Im gonna convert kroxigors to nagas for my tree kin, dryads to coral elementals and such. Im just really stuck on what I would do for my cavalry and my paint scheme. I dont particularly want to do blue scheme because I do Alpha Legion and Guard and both are blue not to mention I have tzeentch units in my Daemon army which are also blue so im a little worn out on blue. And it would be kind of lame to have my guys riding sea horses. I'm kind of leaning towards my WE right now but just the conversion ideas have me stumped.


----------



## newsun (Oct 6, 2008)

You could pick another sea creature such as dolphin, shark, manta-ray, get a glass blower to make some sick jelly fish. There are tons of sea creatures, crabs, various crustaceans, many many fish, squid/octopuses(for treemen?).

Of course sea horses would be an obvious choice for cavalry and could be sick if done right.

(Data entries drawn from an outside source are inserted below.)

-- ==== Sys2Proof/Tests/Slice0.lean ====
section
/-! SUPPORT. The model's own tests, with expected results from spec/95_test_vectors.md, and for each statement of
Certificates/Slice0/Obligations.lean that has hypotheses a state and operands that meet them together. -/

open Sys2Proof Sys2Proof.Machine

namespace Sys2Proof.Tests

/-! ### Helpers -/

/-- The outcome is a next state with the property. -/
def passes (o : Out) (p : State → Bool) : Bool :=
  match o with
  | .next t => p t
  | .fault _ => false
  | .refused _ => false

theorem next_of_passes {o : Out} {p : State → Bool} (h : passes o p = true) : ∃ t, o = .next t ∧ p t = true := by
  cases o with
  | next t => exact ⟨t, rfl, h⟩
  | fault r => exact absurd h (by simp [passes])
  | refused r => exact absurd h (by simp [passes])

/-- The line answers high. -/
def hi : LineAnswer := .level .high

/-- The line answers low. -/
def lo : LineAnswer := .level .low

/-- A line error. -/
def bad : LineAnswer := .err { tag := 7 }

/-- A harness state of program P2: READ_BYTE at the first bit of the first byte, nothing outstanding. -/
def busyState : State :=
  { State.reset with
    phase := .readByte, byteIdx := some 0, bitIdx := some 0, shift := some 0, pollCnt := some 0, pdly := some false }

/-- That state with a line script. -/
def onLine (as : List LineAnswer) : State := { busyState with line := as }

/-- The state after P3's read: `Ok([0x32, 0x00, 0x1B, 0x00])`. -/
def doneState : State :=
  { State.reset with
    phase := .done, resultValid := true, outData := { b0 := 0x32, b1 := 0x00, b2 := 0x1B, b3 := 0x00 } }

/-- A state after a failed read with the given status and cause. -/
def failedState (status : BitVec 2) (cause : Option LineCause) : State :=
  { State.reset with phase := .failed, resultValid := true, status := status, cause := cause }

/-- VALIDATE is next, the frame of P3 in the buffer with the checksum `c`. -/
def validateState (c : Byte) : State :=
  { State.reset with
    phase := .validate
    frame := { d0 := some 0x32, d1 := some 0x00, d2 := some 0x1B, d3 := some 0x00, csum := some c } }

/-- A `Delay(35)` is outstanding. -/
def suspendedState : State := { busyState with sub := 2, susp := true, trace := [.delay 35] }

/-- `s` with the next input `i`. -/
def next (i : Input) (s : State) : State := { s with inputs := [i] }

/-- A bit whose two waits find their level at once. -/
def quickBit (b : BitVec 1) : BitScript := { rise := 1, bit := b, fall := 1 }

/-- The payload of the source's example. -/
def examplePayload : Payload := { b0 := 0x32, b1 := 0x00, b2 := 0x1B, b3 := 0x00 }

/-- `S([0x32, 0x00, 0x1B, 0x00, c])`. -/
def exampleScript (c : Byte) : FrameScript :=
  { ackHigh := 1, ackLow := 1,
    bits := (bitsOf 0x32 ++ bitsOf 0x00 ++ bitsOf 0x1B ++ bitsOf 0x00 ++ bitsOf c).map quickBit }

/-! ### Well-formedness (rules R64 and R66) -/

theorem test_wf_refuses_delay_zero : (Instr.delay 0).wf = false := by decide

theorem test_wf_refuses_slots : (Instr.readByte 5).wf = false ∧ (Instr.readByte 7).wf = false := by decide

theorem test_wf_accepts_bounds :
    (Instr.delay 1).wf = true ∧ (Instr.delay 4095).wf = true ∧ (Instr.readByte 0).wf = true ∧
    (Instr.readByte 4).wf = true := by decide

/-! ### Decoding: words written out from rules R62 to R66, op in bits 15:12, arg in bits 11:0 -/

theorem test_decode_drive_high : decode 0b0001_000000000000 = .ok .driveHigh := by decide

theorem test_decode_read_level : decode 0b0010_000000000000 = .ok .readLevel := by decide

theorem test_decode_delay_35 : decode 0b0011_000000100011 = .ok (.delay 35) := by decide

theorem test_decode_delay_asymmetric : decode 0b0011_100000000110 = .ok (.delay 2054) := by decide

theorem test_decode_poll_low : decode 0b0100_000000000000 = .ok .pollLow := by decide

theorem test_decode_poll_high : decode 0b0100_000000000001 = .ok .pollHigh := by decide

theorem test_decode_sample_bit : decode 0b0101_000000000000 = .ok .sampleBit := by decide

theorem test_decode_read_byte_3 : decode 0b0110_000000000011 = .ok (.readByte 3) := by decide

theorem test_decode_read_byte_4 : decode 0b0110_000000000100 = .ok (.readByte 4) := by decide

theorem test_decode_validate : decode 0b0111_000000000000 = .ok .validate := by decide

theorem test_decode_read_frame : decode 0b1000_000000000000 = .ok .readFrame := by decide

theorem test_decode_abort : decode 0b1001_000000000000 = .ok .abort := by decide

/-- The reserved words of the table in 95_test_vectors.md section 2.6. -/
theorem test_decode_reserved :
    decode 0x3000 = .error .delayZero ∧ decode 0x4002 = .error .pollArg ∧ decode 0x5001 = .error .argNotZero ∧
    decode 0x6005 = .error .slot ∧ decode 0x8001 = .error .argNotZero ∧ decode 0x0000 = .error .opcode ∧
    decode 0xA000 = .error .opcode ∧ decode 0xFFFF = .error .opcode := by decide

theorem test_decode_table_word : decodeTableWord 16 0x3023 = some (.delay 35) := by decide

/-- `DELAY 35` in decimal and in hexadecimal, with a comment (rule R72). -/
theorem test_assemble_delay :
    assembleLine ['D', 'E', 'L', 'A', 'Y', ' ', '3', '5', ' ', ';', 'x'] = .ok (some (.delay 35)) ∧
    assembleLine ['D', 'E', 'L', 'A', 'Y', ' ', '0', 'x', '2', '3'] = .ok (some (.delay 35)) := by decide

/-- R72: a decimal operand with blanks around it, and lines without an operation. -/
theorem test_assemble_blanks :
    assembleLine [' ', 'R', 'E', 'A', 'D', '_', 'B', 'Y', 'T', 'E', '\t', '4', ' ', ';', '5'] = .ok (some (.readByte 4)) ∧
    assembleLine [' ', '\t', ';', 'A', 'B', 'O', 'R', 'T'] = .ok none ∧ assembleLine [] = .ok none := by decide

/-- R72: the text of DELAY 35 with its operand in hexadecimal. -/
theorem test_asm_text : asmText (.delay 35) = ['D', 'E', 'L', 'A', 'Y', ' ', '0', 'x', '0', '2', '3'] := by decide

/-- R72: the operand 4095 in decimal digits. -/
theorem test_decimal_text : decimalText 4095 = ['4', '0', '9', '5'] ∧ decimalText 35 = ['3', '5'] ∧ decimalText 0 = ['0'] := by
  decide

/-! ### One step of each operation, fetched from its table word -/

/-- X2: a drive error is recorded in the trace and nowhere else. -/
theorem test_drive_high_ignores_error :
    passes (exec .driveHigh { busyState with drive := [.err { tag := 1 }] }) (fun t =>
      t.trace == [.drive .high (.err { tag := 1 })] && t.phase == .readByte && t.cause == none) = true := by decide

/-- X4. -/
theorem test_read_level_low :
    passes (exec .readLevel (onLine [lo])) (fun t => t.bit == some 0 && t.trace == [.read lo]) = true := by decide

/-- X5. -/
theorem test_read_level_error :
    passes (exec .readLevel (onLine [bad])) (fun t => t.bit == none && t.status == 1 && t.cause == some { tag := 7 }) = true := by
  decide

/-- X6. -/
theorem test_delay_35 :
    passes (exec (.delay 35) busyState) (fun t => t.trace == [.delay 35, .delayDone] && !t.susp) = true := by decide

/-- W2. -/
theorem test_poll_high_second_check :
    passes (exec .pollHigh (onLine [lo, hi])) (fun t =>
      t.pollCnt == some 2 && t.trace == [.read lo, .delay 1, .delayDone, .read hi] && t.phase == .readByte) = true := by decide

/-- W7. -/
theorem test_poll_high_line_error :
    passes (exec .pollHigh (onLine [lo, bad])) (fun t =>
      t.pollCnt == some 2 && t.status == 1 && t.phase == .failed && readCount t.trace == 2) = true := by decide

/-- W9. -/
theorem test_poll_low_third_check :
    passes (exec .pollLow (onLine [hi, hi, lo, hi])) (fun t =>
      t.pollCnt == some 3 && delaysOf 1 t.trace == 2 && t.line == [hi]) = true := by decide

/-- W10. -/
theorem test_poll_low_times_out :
    passes (exec .pollLow (onLine (List.replicate 100 hi))) (fun t =>
      t.status == 2 && t.pollCnt == some 100 && delaysOf 1 t.trace == 100 && readCount t.trace == 100) = true := by
  decide +kernel

/-- B3. -/
theorem test_sample_bit_one :
    passes (exec .sampleBit (onLine [lo, hi, hi, hi, lo])) (fun t =>
      t.bit == some 1 && t.pollCnt == some 2 && t.trace == [.read lo, .delay 1, .delayDone, .read hi, .delay 35, .delayDone,
        .read hi, .read hi, .delay 1, .delayDone, .read lo]) = true := by decide

/-- B4. -/
theorem test_sample_bit_error_at_sample :
    passes (exec .sampleBit (onLine [hi, bad])) (fun t => t.bit == none && t.status == 1 && t.phase == .failed) = true := by
  decide

/-- Y1, E5: the bits 1,0,1,0,1,0,1,0 in read order are 0xAA. -/
theorem test_read_byte_aa :
    passes (exec (.readByte 0) (onLine [hi, hi, lo, hi, lo, lo, hi, hi, lo, hi, lo, lo, hi, hi, lo, hi, lo, lo, hi, hi, lo,
      hi, lo, lo])) (fun t =>
        t.frame.d0 == some 0xAA && t.shift == some 0xAA && t.bit == some 0 && t.bitIdx == some 7 && t.pollCnt == some 1 &&
        readCount t.trace == 24) = true := by decide +kernel

/-- Y6: the rise wait of bit 5 times out. -/
theorem test_read_byte_timeout :
    passes (exec (.readByte 0) (onLine ((List.replicate 5 [hi, hi, lo]).flatten ++ List.replicate 100 lo))) (fun t =>
      t.frame.d0 == none && t.shift == some 0x1F && t.status == 2 && t.bitIdx == some 5 && readCount t.trace == 115) = true := by
  decide +kernel

/-- F3: 4 times 0xFF wraps to 0xFC. -/
theorem test_validate_wraps :
    passes (exec .validate { validateState 0xFC with
      frame := { d0 := some 0xFF, d1 := some 0xFF, d2 := some 0xFF, d3 := some 0xFF, csum := some 0xFC } }) (fun t =>
        t.phase == .done && t.outData.word == 0xFFFFFFFF && t.statusByte == 0x02) = true := by decide

/-- F7: one flipped bit in the checksum. -/
theorem test_validate_mismatch :
    passes (exec .validate (validateState 0x4C)) (fun t =>
      t.phase == .failed && t.status == 3 && t.outData.word == 0 && t.statusByte == 0x0E) = true := by decide

/-- H1. -/
theorem test_read_frame_clears_the_result :
    passes (exec .readFrame doneState) (fun t =>
      t.phase == .startPulse && !t.resultValid && t.outData == Payload.zero && t.statusByte == 0x01) = true := by decide

/-- H2. -/
theorem test_read_frame_while_busy :
    passes (exec .readFrame busyState) (fun t => t == busyState) = true := by decide

/-- H4. -/
theorem test_abort_drops_the_delay :
    passes (exec .abort suspendedState) (fun t => t.phase == .idle && !t.susp && !t.resultValid && t.sub == 0) = true := by
  decide

/-- H3. -/
theorem test_abort_when_done : passes (exec .abort doneState) (fun t => t == doneState) = true := by decide

/-- H5 and H6: other words at the host port change nothing. -/
theorem test_host_port_ignores :
    passes (hostWrite 0xA000 busyState) (fun t => t == busyState) = true ∧
    passes (hostWrite 0x1000 busyState) (fun t => t == busyState) = true := by decide

/-- H7. -/
theorem test_reset_turn :
    passes (step (next (.turn { reset := true, move := .block }) suspendedState)) (fun t =>
      t.phase == .idle && !t.susp && t.statusByte == 0x00 && t.bitIdx == none && t.trace == [.delay 35]) = true := by decide

/-- The row `SAMPLE_BIT` of the opcode table runs as the first operation after reset. -/
theorem test_fetch_sample_bit :
    passes (step (State.reset.withFetchWord 16 0x5000)) (fun _ => true) = true := by decide

/-- The row `READ_FRAME` of the opcode table runs as the first operation after reset. -/
theorem test_fetch_read_frame :
    passes (step (State.reset.withFetchWord 16 0x8000)) (fun t => t.phase == .startPulse && t.trace == [.accept]) = true := by
  decide

/-- N1: 165 block steps for the shortest read, of the source's frame E1. -/
theorem test_shortest_read :
    passes (blockSteps Config.hw 165 ({ State.reset with line := (exampleScript 0x4D).answers, inputs := [] }).accept) (fun t =>
      t.phase == .done && t.dataWord == 0x32001B00 && t.statusByte == 0x02) = true := by decide +kernel

/-! ### The hypotheses of the statements are met -/

/-- DecodeOfEncodeIsTheInstruction: an operand at each end of its range. -/
theorem witness_well_formed :
    (Instr.delay 1).wf = true ∧ (Instr.delay 4095).wf = true ∧ (Instr.readByte 0).wf = true ∧
    (Instr.readByte 4).wf = true ∧ Instr.abort.wf = true := by decide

You can find all sorts of reds, yellows, grays etc. for marine life avoiding the blue/green colors if you wish. Anyhow hope some of those ideas help, this sounds like it could be an awesome conversion project.


----------



## Wiccus (Jun 2, 2008)

Yeah I'll find some way to deal with the cavalry situation. I think I've decided on WE as I feel you have to be a lot more tactical with them than WoC and they are an army I can play without being called a cheater (playing Daemons can suck) I think I will get a more thorough idea on when to strike and when not to with WE and hopefully when I'm done with them and start WoC then I will be a very good player that can run with the big dogs at tournaments.


----------



## Kerick (Feb 24, 2009)

I really like your under sea Idea for your WE. Over in lustria there was a Temple City called Chupayotl that sunk into the sea killing all the Mage-Priests. The city finally settled in the Stygian Trench. It is said that there might be some new inhabitants living among the ruined temples (Page 10-11 Lizardmen Army Book). I had always hoped to see a army themed like that and yours sounds very close. Cant wait to see your army when you are finished.:grin:


----------